Moderating Stress and Self-Control Through Mindfulness and Effective Habits

Beyond financial difficulties, emotional and social stress is the most common reason students give for early withdrawal from the University of Pittsburgh. Learning to effectively manage stress during this major life transition may be a key process in helping students succeed in college. Yet, post-secondary institutions provide little support that trains students to effectively navigate the social and academic stress they encounter throughout their college experience.

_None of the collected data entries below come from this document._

-- ==== Sys2Proof/Machine/Dispatch.lean ====
section
/-!
DEFINITION. One arm for each constructor of Instr: a direct call of its meaning.
-/

namespace Sys2Proof.Machine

Dr. Brian Galla, working in the School of Education and the LRDC, partnering with leading motivational and educational psychologists across the nation, have identified a series of interventions that help to foster greater studying strategies, cultivate greater resilience and grit, and help students reduce their stress. As part of this work, these researchers have found increasing awareness for, and adoption of mindfulness meditation strategies among young adults to cope with stress in school. Mindfulness is defined as a nonjudgmental awareness of present moment experience. Numerous studies with adults show mindfulness training is effective in reducing both emotional and social stress, including loneliness. Yet, few mindfulness training programs have been adapted for use with college-age freshman. Dr. Galla is working to provide students with an established training program, offered through a national non-profit organization (www.ibme.info), to specifically meet the psychological and social needs of middle adolescents (14-18) and emerging adults (19-23). And unlike most mindfulness training programs that span months, the current training program is relatively short (usually five days long). In two different studies, this standardized program has been shown to be effective at boosting mental resilience (e.g., mindfulness skills, self-regulation), and reducing maladaptive coping strategies, stress, and symptoms of depression, in adolescents aged 14 to 19 (Galla, Baelen, Duckworth, & Baime, 2016; Galla & Duckworth, 2015). By incorporating training during students’ first-year experience, students can elect to learn about effective mindfulness and study habits, which promises to help reduce how they respond to stress and employ effective studying strategies and habits.